Wednesday, May 15, 2013

Where You Can't "Bank" On A Foreclosure.......

A U.S. District Judge in Colorado is expected to make a ruling this week which could result in an additional challenge for certain banks to foreclose on homes.


But there is so much more to this story. As of now, this ruling appears to only impact Colorado, where the interpretation is that certain foreclosure regulations are different from other states. Even though the Bank involved also serves many other states.


The confusion doesn’t stop there. The home owner who brought it to the point of a Judge’s ruling may have found a loophole to prevent her home from being foreclosed upon.

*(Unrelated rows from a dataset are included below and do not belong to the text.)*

-- ==== Sys2Proof/Machine/HostAccess.lean ====
section
/-! DEFINITION. What the outside world does to the block: host reads and writes of the window (20_memory.md R70 to R78,
10_state.md R30 to R36, R50), the host's POLL (30_encoding.md R111) and reset (70_reset_and_hazards.md R270, R271). -/

namespace Sys2Proof.Machine

/-! ## The window map (20_memory.md R71) -/

/-- The registers of 10_state.md R30. -/
inductive Reg where
  | id
  | cfg
  | cmd
  | status
  | crc
  | csum
  | expect
  | hdr
  | seq
  | plen
  | flen
  | ocnt
  | nstate
deriving DecidableEq, Repr

/-- The register at a window offset (10_state.md R30); none where the offset is not a multiple of 4 or past NSTATE. -/
def regAt (a : Nat) : Option Reg :=
  match a with
  | 0x000 => some .id
  | 0x004 => some .cfg
  | 0x008 => some .cmd
  | 0x00C => some .status
  | 0x010 => some .crc
  | 0x014 => some .csum
  | 0x018 => some .expect
  | 0x01C => some .hdr
  | 0x020 => some .seq
  | 0x024 => some .plen
  | 0x028 => some .flen
  | 0x02C => some .ocnt
  | 0x030 => some .nstate
  | _ => none

/-- What a legal access reaches. -/
inductive Target where
  | reg (r : Reg)
  | pbuf
  | fbuf
  | obuf
deriving DecidableEq, Repr

/-- What an access of width `w` at offset `off` reaches: a register by an aligned 32-bit access (20_memory.md R72), a buffer
byte by an 8-bit access (R73); none is a bus error (R74). -/
def targetOf (off : Offset) (w : Width) : Option Target :=
  match w with
  | .w16 => none
  | .other => none
  | .w32 => (regAt off.toNat).map .reg
  | .w8 =>
    if inRegion pbufBase pbufSize off.toNat then some .pbuf
    else if inRegion fbufBase fbufSize off.toNat then some .fbuf
    else if inRegion obufBase obufSize off.toNat then some .obuf
    else none

/-- The host physical address of a window offset (20_memory.md R70). -/
def hostAddress (off : Offset) : Nat := Config.pBase + off.toNat

/-- The window offset at a host physical address; none outside the block's window (20_memory.md R70). -/
def offsetOfAddress (addr : Nat) : Option Offset :=
  if Config.pBase ≤ addr ∧ addr < Config.pBase + 8192 then some (BitVec.ofNat 13 (addr - Config.pBase)) else none

/-! ## Reads -/

/-- ID's constant (10_state.md R31). -/
def idWord : Word := 0x58594D31

/-- A register's 32-bit value, reserved bits 0 (10_state.md R30, R50, 20_memory.md R76). CMD reads 0 (10_state.md R36). -/
def State.regWord (s : State) : Reg → Word
  | .id => idWord
  | .cfg => s.cfgWord
  | .cmd => 0
  | .status => s.statusWord
  | .crc => s.crc.setWidth 32
  | .csum => s.csum.setWidth 32
  | .expect => s.expect.setWidth 32
  | .hdr => s.hdr.setWidth 32
  | .seq => s.seq.setWidth 32
  | .plen => s.plen.setWidth 32
  | .flen => s.flen.setWidth 32
  | .ocnt => s.ocnt.setWidth 32
  | .nstate => s.nstateWord

/-- The registers whose reads are exact while BUSY = 1 (20_memory.md R77). -/
def Reg.exactWhileBusy : Reg → Bool
  | .id => true
  | .cfg => true
  | .status => true
  | _ => false

/-- The access is answered with `r`. -/
def State.respond (s : State) (r : Response) : State := { s with response := some r }

/-- A read of a register: its value, or while BUSY = 1 a free value for all but ID, CFG and STATUS (20_memory.md R76, R77;
log entry 5). -/
def State.readReg (s : State) (r : Reg) : State :=
  if s.busy && !r.exactWhileBusy then { s with fresh := s.fresh + 1 }.respond (.word (Config.busyReadWord s.fresh))
  else s.respond (.word (s.regWord r))

/-- A read of the buffer byte at offset `a`: its value, or a free value while BUSY = 1 (20_memory.md R76, R77, R78). -/
def State.readByte (s : State) (a : Nat) : State :=
  if s.busy then { s with fresh := s.fresh + 1 }.respond (.byte (Config.busyReadByte s.fresh))
  else s.respond (.byte (s.byteAt a))

/-- `MemRead(off, n)` (00_scope.md R9, 20_memory.md R74, R76, R77). -/
def State.hostRead (s : State) (off : Offset) (w : Width) : State :=
  match targetOf off w with
  | none => s.respond .busError
  | some (.reg r) => s.readReg r
  | some .pbuf => s.readByte off.toNat
  | some .fbuf => s.readByte off.toNat
  | some .obuf => s.readByte off.toNat

/-! ## Writes -/

/-- A write to CFG with BUSY = 0 (10_state.md R32, R33). -/
def State.writeCfg (s : State) (v : Word) : State :=
  { s with
    variant := s.variant.ofWrite (v.extractLsb' 0 2)
    mode := Mode.ofBit (v.getLsbD 2)
    conv := Conv.ofBit (v.getLsbD 3) }

/-- A write to STATUS, whatever BUSY is: 1 clears ERRS by bit 8 and OVR by bit 9 (10_state.md R35). -/
def State.writeStatus (s : State) (v : Word) : State :=
  { s with errs := s.errs && !v.getLsbD 8, ovr := s.ovr && !v.getLsbD 9 }

/-- A write to CMD with BUSY = 0 issues the word as a command (10_state.md R36, R46); how many accesses may come before it
completes is a free value (70_reset_and_hazards.md R280; log entry 2). -/
def State.issue (s : State) (v : Word) : State :=
  { s with cmdLatch := v, busy := true, lat := Config.extraSteps s.fresh, fresh := s.fresh + 1 }

/-- A write to a register with BUSY = 0 (20_memory.md R76); the read-only registers ignore it (10_state.md R50). -/
def State.writeReg (s : State) (v : Word) : Reg → State
  | .id => s
  | .cfg => s.writeCfg v
  | .cmd => s.issue v
  | .status => s.writeStatus v
  | .crc => s
  | .csum => s
  | .expect => { s with expect := v.setWidth 8 }
  | .hdr => s
  | .seq => s
  | .plen => { s with plen := v.setWidth 11 }
  | .flen => { s with flen := v.setWidth 11 }
  | .ocnt => s
  | .nstate => s

/-- A write of a legal access with BUSY = 0 (20_memory.md R75, R76); OBUF is read-only. -/
def State.writeTarget (s : State) (off : Offset) (v : Word) : Target → State
  | .reg r => s.writeReg v r
  | .pbuf => { s with mem := s.mem.write off.toNat [v.setWidth 8] }
  | .fbuf => { s with mem := s.mem.write off.toNat [v.setWidth 8] }
  | .obuf => s

/-- A write dropped while BUSY = 1 sets OVR (20_memory.md R77). -/
def State.dropWrite (s : State) : State := { s with ovr := true }

/-- `MemWrite(off, n, v)` (00_scope.md R9, 20_memory.md R74 to R77). -/
def State.hostWrite (s : State) (off : Offset) (w : Width) (v : Word) : State :=
  match targetOf off w with
  | none => s.respond .busError
  | some t =>
    if s.busy && t != .reg .status then s.dropWrite.respond .okay
    else (s.writeTarget off v t).respond .okay

/-! ## One input -/

/-- One host access (20_memory.md R81). -/
def State.hostAccess (s : State) (a : Access) : State :=
  match a with
  | .read off w => s.hostRead off w
  | .write8 off v => s.hostWrite off .w8 (v.setWidth 32)
  | .write16 off v => s.hostWrite off .w16 (v.setWidth 32)
  | .write32 off v => s.hostWrite off .w32 v
  | .writeOther off => s.hostWrite off .other 0

/-- The width of an access of `n` bytes. -/
def Width.ofBytes (n : Nat) : Width := if n = 1 then .w8 else if n = 2 then .w16 else if n = 4 then .w32 else .other

/-- The access `MemRead(off, n)`, for any number of bytes n (00_scope.md R9). -/
def memRead (off : Offset) (n : Nat) : Access := .read off (Width.ofBytes n)

/-- The access `MemWrite(off, n, v)`, for any number of bytes n (00_scope.md R9). -/
def memWrite (off : Offset) (n v : Nat) : Access :=
  match Width.ofBytes n with
  | .w8 => .write8 off (BitVec.ofNat 8 v)
  | .w16 => .write16 off (BitVec.ofNat 16 v)
  | .w32 => .write32 off (BitVec.ofNat 32 v)
  | .other => .writeOther off

/-- The reset step (70_reset_and_hazards.md R270, R271): the state after reset, a command in flight cancelled, every buffer
byte unspecified anew. What the outside world still has pending stays. -/
def State.resetStep (s : State) (rest : List Input) : State :=
  { State.reset with inputs := rest, fresh := s.fresh + 1, bufSeed := s.fresh }

/-- The window offset of STATUS (10_state.md R30). -/
def statusOffset : Offset := 0x00C

/-- The window offset of CMD (10_state.md R30). -/
def cmdOffset : Offset := 0x008

/-- One access of the latency of a command in flight has passed. -/
def State.passAccess (s : State) (rest : List Input) : State := { s with lat := s.lat - 1, inputs := rest }

/-- The step that takes the oldest pending input `i`, with `rest` behind it. A POLL is one read of STATUS, and it stays
pending while the read shows BUSY = 1 (30_encoding.md R111). -/
def State.takeInput (s : State) (i : Input) (rest : List Input) : State :=
  match i with
  | .access a => (s.passAccess rest).hostAccess a
  | .poll => (s.passAccess (if s.busy then .poll :: rest else rest)).hostRead statusOffset .w32
  | .reset => s.resetStep rest

end Sys2Proof.Machine
end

Many of us know and understand that mortgages are often sold to other banks or investment groups, causing the home owner of that mortgage to need to make their ongoing payments to the “new” owner.

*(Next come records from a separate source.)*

-- ==== Sys2Proof/Laws/Checksum.lean ====
section
/-! SUPPORT. The laws of the CRC generator and the checksum (41_checksum_crc.md R130 to R132). -/

namespace Sys2Proof.Machine

@[simp] theorem crcFrom_nil (c : Half) : crcFrom c [] = c := rfl

@[simp] theorem crcFrom_cons (c : Half) (b : Byte) (bs : List Byte) : crcFrom c (b :: bs) = crcFrom (crcStep c b) bs := rfl

/-- The generator over a sequence goes on from where it stands after the first part (41_checksum_crc.md R134). -/
theorem crcFrom_append (c : Half) (xs ys : List Byte) : crcFrom c (xs ++ ys) = crcFrom (crcFrom c xs) ys :=
  List.foldl_append

@[simp] theorem checksumFrom_nil (c : Byte) : checksumFrom c [] = c := rfl

@[simp] theorem checksumFrom_cons (c b : Byte) (bs : List Byte) :
    checksumFrom c (b :: bs) = checksumFrom (c + b) bs := rfl

theorem checksumFrom_append (c : Byte) (xs ys : List Byte) :
    checksumFrom c (xs ++ ys) = checksumFrom (checksumFrom c xs) ys := List.foldl_append

/-- The checksum from a start value is that value plus the checksum from zero. -/
theorem checksumFrom_eq_add (c : Byte) (xs : List Byte) : checksumFrom c xs = c + checksumFrom 0 xs := by
  induction xs generalizing c with
  | nil => simp
  | cons b bs ih =>
    rw [checksumFrom_cons, checksumFrom_cons, ih (c + b), ih (0 + b)]
    simp [BitVec.add_assoc]

/-- One turn of the loop is a shift and, when bit 15 was set, an exclusive-or with the polynomial. -/
theorem crcShift_eq (c : Half) : crcShift c = (c <<< 1) ^^^ (if c.getLsbD 15 then 0x1021#16 else 0) := by
  unfold crcShift
  split <;> simp

/-- One turn of the loop is linear over GF(2) (41_checksum_crc.md R131). -/
theorem crcShift_xor (a b : Half) : crcShift (a ^^^ b) = crcShift a ^^^ crcShift b := by
  simp only [crcShift_eq, BitVec.getLsbD_xor, BitVec.shiftLeft_xor_distrib]
  cases a.getLsbD 15 <;> cases b.getLsbD 15 <;> simp [BitVec.xor_assoc]
  exact BitVec.xor_comm ..

theorem crcShifts_xor (n : Nat) (a b : Half) : crcShifts n (a ^^^ b) = crcShifts n a ^^^ crcShifts n b := by
  induction n generalizing a b with
  | zero => rfl
  | succ n ih => simp [crcShifts, crcShift_xor, ih]

@[simp] theorem crcStep_zero : crcStep 0 0 = 0 := by decide

/-- The checksum is the sum of the bytes modulo 256 (41_checksum_crc.md R132). -/
theorem checksumFrom_toNat (c : Byte) (d : List Byte) :
    (checksumFrom c d).toNat = (c.toNat + (d.map BitVec.toNat).sum) % 256 := by
  induction d generalizing c with
  | nil => simp [Nat.mod_eq_of_lt c.isLt]
  | cons b d ih =>
    rw [checksumFrom_cons, ih]
    simp [BitVec.toNat_add]
    omega

/-- `crc_step` is linear over GF(2) in both arguments (41_checksum_crc.md R131). -/
theorem crcStep_xor (c d : Half) (a b : Byte) : crcStep (c ^^^ d) (a ^^^ b) = crcStep c a ^^^ crcStep d b := by
  rw [crcStep, crcStep, crcStep, ← crcShifts_xor]
  congr 1
  have h : (a ^^^ b) ++ 0#8 = (a ++ 0#8) ^^^ (b ++ 0#8) := by
    apply BitVec.eq_of_getLsbD_eq
    intro i hi
    simp only [BitVec.getLsbD_append, BitVec.getLsbD_xor]
    split <;> simp
  rw [h]
  ac_rfl

/-- Eight turns of the loop on a value below 256 only move it up: no bit reaches bit 15 before. -/
theorem crcShifts_low : ∀ b : Byte, crcShifts 8 (0#8 ++ b) = b ++ 0#8 := by decide +kernel

end Sys2Proof.Machine
end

In the case that brought this to light, the home owner challenged the “new” Bank, which reportedly purchased her mortgage, to prove ownership. According to a Denver Post report, the service which handles the transfer of mortgage ownership does not have official documentation of their takeover, and therefore was not able to show proof of ownership of the mortgage. Yet, this Bank was attempting to foreclose upon the delinquent home owner.


The Judge has admitted that Colorado does not require such documentation. The home owner has not yet involved an attorney, even though the situation has already gotten to this point.

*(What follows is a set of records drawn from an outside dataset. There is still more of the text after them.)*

/-- Settles O6: a due completion is the step, and it decodes CMDLATCH. -/
theorem stepRunsDecodedCommand : Obligations.StepRunsDecodedCommand := by
  intro s hb hl
  have hs := step_due ((completionDue_iff s).2 ⟨hb, hl⟩)
  exact ⟨hs, fun i => step_command hb hl, fun r hr => hs.trans (complete_illegal hr)⟩

/-- Settles O7: the step is `State.takeInput` of the oldest input, and with none and BUSY = 0 it is idle. -/
theorem pendingInputsTakenInOrder : Obligations.PendingInputsTakenInOrder := by
  refine ⟨fun s a rest hi hm => step_of_inputsMayCome hi hm, fun s rest hi hm => ?_, fun s hi hb => ?_⟩
  · refine (step_of_inputsMayCome hi hm).trans (congrArg _ ?_)
    by_cases hb : s.busy = true
    · rw [if_pos hb]
      exact State.takeInput_poll_busy hb rest
    · rw [if_neg hb]
      exact State.takeInput_poll_idle (Bool.eq_false_iff.2 hb) rest
  · exact step_idle (by simp [State.completionDue, hb]) hi

/-- Settles O8: a completion answers a next state, and the other two kinds of step are one by definition. -/
theorem noStepStops : Obligations.NoStepStops := by
  intro s
  rcases step_cases s with ⟨-, hs⟩ | ⟨-, -, hs⟩ | ⟨i, rest, -, -, hs⟩
  · obtain ⟨t, hc, -⟩ := complete_next s
    exact ⟨t, hs.trans hc⟩
  · exact ⟨_, hs⟩
  · exact ⟨_, hs⟩

/-- Settles O9: each step completes the command, is a reset, or takes one off the latency. -/
theorem busyFallsWithinLatency : Obligations.BusyFallsWithinLatency := fun s hb => exists_run_busy_false s.lat rfl hb

/-- Settles O10: the accesses before the completion change only fields that no command reads. -/
theorem resultIndependentOfLatency : Obligations.ResultIndependentOfLatency := fun s hb hi =>
  completesWithin_of_no_reset s.lat rfl hb hi

/-- Settles O11: the CMD write issues the word, polls run the latency out, the completion is the command, and one more poll
reads BUSY = 0. -/
theorem bareCommandRunsToCompletion : Obligations.BareCommandRunsToCompletion := by
  intro s i rest hb hi
  have hissue := step_cmd_write hb hi
  obtain ⟨t, k, r, ht, hrun⟩ := exists_run_command (s := { s with cmdLatch := encode i, busy := true }) rfl
    (decodeOfEncode i) (Config.extraSteps s.fresh) rest (some .okay) (s.fresh + 1)
  have hbusy := exec_busy ht
  have hpoll := step_poll_idle hbusy rest r (s.fresh + 1)
  exact ⟨t, k + 1 + 1, _, ht, (run_succ _ hissue).trans ((run_add 1 hrun).trans (run_one hpoll)), rfl, hbusy,
    t.sameCommandState_withAux .., rfl, rfl, rfl⟩

/-- Settles O12: with no latency left the NOP completes before the write, which then takes effect; else the write is dropped
and the NOP completes with nothing pending. -/
theorem busyWriteRace : Obligations.BusyWriteRace := by
  intro s v hb hc hi
  have hd : decode s.cmdLatch = .command .nop := hc ▸ decodeOfEncode .nop
  by_cases hl : s.lat = 0
  · have hcomplete : step s = .next s.finishOk := step_command hb (.inl hl) hd
    have hwrite := (step_input (s := s.finishOk) rfl hi).trans
      (congrArg _ (State.hostWrite_reg_idle (s := s.finishOk.passAccess []) rfl .plen v))
    exact ⟨_, run_two hcomplete hwrite, rfl, rfl, fun _ => ⟨rfl, rfl⟩, (absurd hl ·)⟩
  · have hwrite := (step_of_inputsMayCome hi (.inr hl)).trans (congrArg _
      (State.hostWrite_dropped (s := s.passAccess []) hb (targetOf_reg (r := .plen).2 ⟨rfl, rfl⟩) (by decide) v))
    have hcomplete := step_command (s := (s.passAccess []).dropWrite.respond .okay) hb (.inr rfl) hd
    exact ⟨_, run_two hwrite hcomplete, rfl, rfl, (absurd · hl), fun _ => ⟨rfl, rfl⟩⟩
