-- ==== Sys2Proof/Config.lean ====
section
/-! DEFINITION. What an implementation fixes, the two open widths of the spec (00_scope.md R6, R7; nothing
else is parameterised, R8), and the one free value of the model. -/

namespace Sys2Proof

/-- The two open parameters, with the bounds the spec puts on them (00_scope.md R6, R7). -/
structure Params where
  /-- `LW`, the width of every length field (R6). -/
  lw       : Nat
  /-- `IW`, the width of the integer operands (R7). -/
  iw       : Nat
  one_le_lw : 1 ≤ lw
  lw_le_iw  : lw ≤ iw
deriving DecidableEq, Repr

/-- `LMAX = 2^LW - 1`, the longest sequence and the width of every sequence field (00_scope.md R6). -/
def Params.lmax (p : Params) : Nat := 2 ^ p.lw - 1

/-- The recommended instantiation, `LW = 8`, `IW = 32` (00_scope.md R6, R7). The machine of
`State.reset` is built with it; nothing else depends on it (DESIGN CHOICE, log 2). -/
def Config.recommended : Params := ⟨8, 32, by decide, by decide⟩

/-- The small instantiation, `LW = 4`, `IW = 8`, of the written-out encodings (00_scope.md R6, R7). -/
def Config.small : Params := ⟨4, 8, by decide, by decide⟩

/-- A FREE VALUE (log 4): what the register `RSP` holds from a TAKE or a RESET until the next command,
which the spec calls unspecified (10_state.md R30, R31, R33). It is applied to the counter
`State.freeCount`, so that no two such values are related. -/
opaque Config.freeRsp : Nat → Response

end Sys2Proof
end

Of course, as those who are involved in this matter will recognize, if the home owner in question could afford the lawyer to fight this, chances are she could be making her payments and not be considered delinquent.


Even in real estate, two wrongs don’t make a right.


If you have been following this blog for a while, you are probably waiting for me to suggest that realty agents in Colorado make their current home owner clients aware of this situation. Perhaps, unless the current system in Colorado is changed, others could challenge the validity of their mortgages. However, I am not going to do that.


In reality, it is potential renters who need to be aware of this mess. The local publicity for this story has likely reached into the wrong hands already. A delinquent home owner who knows their mortgage was purchased by another entity now has reason to delay a foreclosure attempt.


During this delay, there would still be no public record of the bank (or entity) attempting the foreclosure actually having the ownership right to do so. Thus, the home owner could simply collect a security deposit and a month’s rent, turn over the keys, and be moved to another country. An unsuspecting renter could then face eviction and legal action because they have documentation showing they live at the property in question.


To me, the fact that there is a concern for a potential renter about renting a single family home at a time when it should be a more viable option is just as important as what becomes of the foreclosure regulations in Colorado.